Communications With the Public

Learn how Series 26 supervises retail communications, correspondence, telemarketing, public appearances, and product-related sales literature.

Communications supervision is heavily tested because packaged products are often sold through explanations, comparisons, illustrations, and rankings. Series 26 expects the principal to know how retail communications, institutional communications, correspondence, public appearances, telemarketing, and cold-calling rules fit together. It also expects the principal to know when a product-specific message becomes misleading.

This is where product detail and communication form meet. A statement about rankings, fees, guarantees, or variable-product performance may sound persuasive but still violate communication standards if it is incomplete or overstated. The best supervisory instinct is to ask whether the communication is balanced, properly classified, and consistent with the actual product risks and disclosures.

The exam often rewards the answer that slows the sales message down. If a piece of literature, a seminar statement, or a cold-calling script looks promotional but underexplained, the safer answer is usually the one that adds review, filing, corrective disclosure, or tighter supervision instead of allowing the communication to stand.

Why packaged-product communications are easy to get wrong

Communications in this exam family are risky because mutual funds and variable products can be described in ways that sound accurate while still creating a misleading sales impression. The representative might highlight performance, tax deferral, guarantees, rankings, or income potential without giving enough weight to:

  • sales charges or ongoing expenses
  • market risk and subaccount risk
  • surrender periods and liquidity limits
  • product limitations, conditions, or tradeoffs

Series 26 often rewards the answer that restores balance rather than the answer that preserves a persuasive marketing angle.

Communication review table

If the communication involves…The principal should focus on…Common trap
retail communicationsApproval, balance, product accuracy, and required disclosuresThinking attractive design cures incomplete risk discussion.
correspondence or electronic outreachWhether the communication still creates a sales-practice or recordkeeping issueTreating one-to-one messaging as if supervision barely matters.
seminars or public appearancesVerbal statements, illustrations, and ranking claimsForgetting that spoken promotional claims still create supervision risk.
telemarketing or cold-calling scriptsScript controls, disclosures, and permitted contact practicesFocusing on sales efficiency instead of communication standards.

Communication questions are usually classification questions first

The correct supervisory response often depends on identifying what kind of communication is actually being used.
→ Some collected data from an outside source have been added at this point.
-- ==== Sys2Proof/Machine/Dispatch.lean ====
section
/-! DEFINITION. What a decoded command written to CMD does, one arm per row of the opcode map (spec/30_encoding.md R97). -/

namespace Sys2Proof.Machine

def exec (i : Instr) (s : State) : Host.Outcome State Fault Refusal :=
  match i with
  | .nop => Sys2Proof.Machine.execNop s
  | .tx => Sys2Proof.Machine.execTx s
  | .clear => Sys2Proof.Machine.execClear s
  | .pset idx => Sys2Proof.Machine.execPset idx s
  | .padd idx => Sys2Proof.Machine.execPadd idx s
  | .pget p => Sys2Proof.Machine.execPget p s
  | .setoff o => Sys2Proof.Machine.execSetoff o s
  | .rtcrd => Sys2Proof.Machine.execRtcrd s
  | .rtcwr h m sec => Sys2Proof.Machine.execRtcwr h m sec s
  | .recal c => Sys2Proof.Machine.execRecal c s

end Sys2Proof.Machine
end

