/-- The engines keep LTX's invariant but for `led_o`: a TX runs on or completes, starts, or LTX stays idle. -/
theorem engines_ltxUnitOk (i : CycleIn) (s m : State) (h : hostAccess i s = .next m) (hs : s.Inv) :
    LtxUnitOk s.cfg (engines i s m).cmd.curOp (engines i s m).ltx := by
  have hl := hs.ltxOk
  rw [engines_ltx]
  rcases hostAccess_units i s m h with ⟨c, rfl, hop⟩ | ⟨hnone, c, hacc⟩
  · by_cases htx : s.cmd.curOp = .tx
    · have hcur : (engines i s { s with cmd := c }).cmd.curOp = if txLastCycle s then .none else .tx := by
        rw [engines_of_not_rtc i s _ hs.rtcmOk (isRtcOp_false_of_tx htx), msyncCycle_cmd, ltxCycle_cmd]
        split
        · rfl
        · exact hop.trans htx
      rw [hcur]
      exact ltxNext_ok s hs.cfgOk hl htx
    · have hne : (engines i s { s with cmd := c }).cmd.curOp ≠ .tx := by
        rcases engines_cmd i s { s with cmd := c } with he | he
        · simpa [he, hop] using htx
        · simp [he]
      exact ltxNext_idle_ok s _ hl htx hne
  · have hntx : s.cmd.curOp ≠ .tx := by simp [hnone]
    rw [engines_cmd_of_idle i s m hl hs.rtcmOk hnone]
    rcases hacc.ltx hnone with ⟨htx, hltx⟩ | ⟨htx, hltx⟩
    · rw [htx, hltx]
      exact ltxNext_start_ok s hs.cfgOk hl hntx
    · rw [hltx]
      exact ltxNext_idle_ok s _ hl hntx htx

/-! ## RTCM -/

/-- RTCM's invariant reads the parameters, `curOp` and RTCM alone. -/
theorem rtcmOk_congr {s t : State} (hcfg : t.cfg = s.cfg) (hop : t.cmd.curOp = s.cmd.curOp) (hr : t.rtcm = s.rtcm)
    (h : RtcmOk s) : RtcmOk t := by
  obtain ⟨hrun, hrest, hseg, hregs⟩ := h
  have hsegs : segments t = segments s := segments_congr s t hop (by rw [hr])
  refine ⟨by rw [hop, hr]; exact hrun, by rw [hr]; exact hrest, ?_, by rw [hcfg, hr, hop]; exact hregs⟩
  have hstop : stopIndex t = stopIndex s := by simp [stopIndex, hsegs]
  simpa only [segmentOk, SegmentOk, hr, hsegs, hstop] using hseg

/-- Between operations RTCM does not run, `curOp` makes no difference to its invariant. -/
theorem rtcmOk_of_not_rtc {s t : State} (hcfg : t.cfg = s.cfg) (hr : t.rtcm = s.rtcm)
    (hs : isRtcOp s.cmd.curOp = false) (ht : isRtcOp t.cmd.curOp = false) (h : RtcmOk s) : RtcmOk t := by
  have hseg := rtSeg_of_not_rtc s h hs
  have hrd : t.cmd.curOp ≠ .rtcrd := by
    intro hop
    simp [isRtcOp, hop] at ht
  obtain ⟨_, hrest, _, hcnt, hwait, htime, hheld, hraw, hbus, hpend, _⟩ := h
  rw [← hr] at hseg hrest hcnt hwait htime hheld hraw hbus hpend
  exact ⟨by simp [ht, hseg], hrest, by simp [segmentOk, hseg], hcfg ▸ hcnt, hcfg ▸ hwait, htime, hheld, hraw, hbus, hpend,
    by simp [ht], fun h => absurd h hrd⟩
A piece of content may look informal or one-to-one, but still trigger review, recordkeeping, or sales-practice concerns. The stronger answer usually classifies the communication first and only then decides whether approval, revision, filing, or heightened monitoring is required.

Communication-control workflow

    flowchart TD
	    A["A sales communication is drafted or delivered"] --> B["Classify the communication type and product context"]
	    B --> C["Review for balance, disclosures, and filing or approval needs"]
	    C --> D{"Any misleading or incomplete element?"}
	    D -- "No" --> E["Retain records and continue monitoring use"]
	    D -- "Yes" --> F["Revise, reapprove, or stop the communication"]
	    F --> E

Series 26 is testing whether the principal can supervise communication quality before the message reaches customers broadly.

Variable-product communication trap

Variable-product questions are especially likely to use omission as the real issue. A communication may not contain an obvious false statement, yet still be weak because it:

  • highlights benefits while minimizing fees
  • implies safety without enough discussion of investment risk
  • compares products in a one-sided way
  • uses rankings or illustrations without enough context

The exam often prefers the answer that adds balance and tighter review, even when the headline statement is technically supportable.

Better Series 26 instincts

  • The communication type matters, but the product claims inside it matter just as much.
  • A statement can be technically true and still be misleading if it is incomplete.
  • Variable-product and packaged-product communications are often tested through omission risk.
  • The better answer usually improves review and disclosure before allowing the communication to keep circulating.

Common exam traps

  • approving a communication because the facts are literally true even though the overall impression is one-sided
  • treating sponsor-created material as automatically safe to use
  • forgetting that seminars and scripts create the same supervision problems as brochures
  • focusing on performance or ranking language without matching risk disclosure
  • assuming limited distribution means limited supervisory responsibility

Sample exam question

A sales brochure highlights strong historical performance for a packaged product but gives little attention to fees and risks. What is the principal’s best response?

A. Approve it because the performance data is factually accurate
B. Allow it as long as the product sponsor created the material
C. Require revision or additional review because a one-sided communication can still be misleading
D. Ignore the brochure unless customers complain

Correct answer: C. Series 26 expects the principal to supervise communications for balance and completeness, not just literal truth.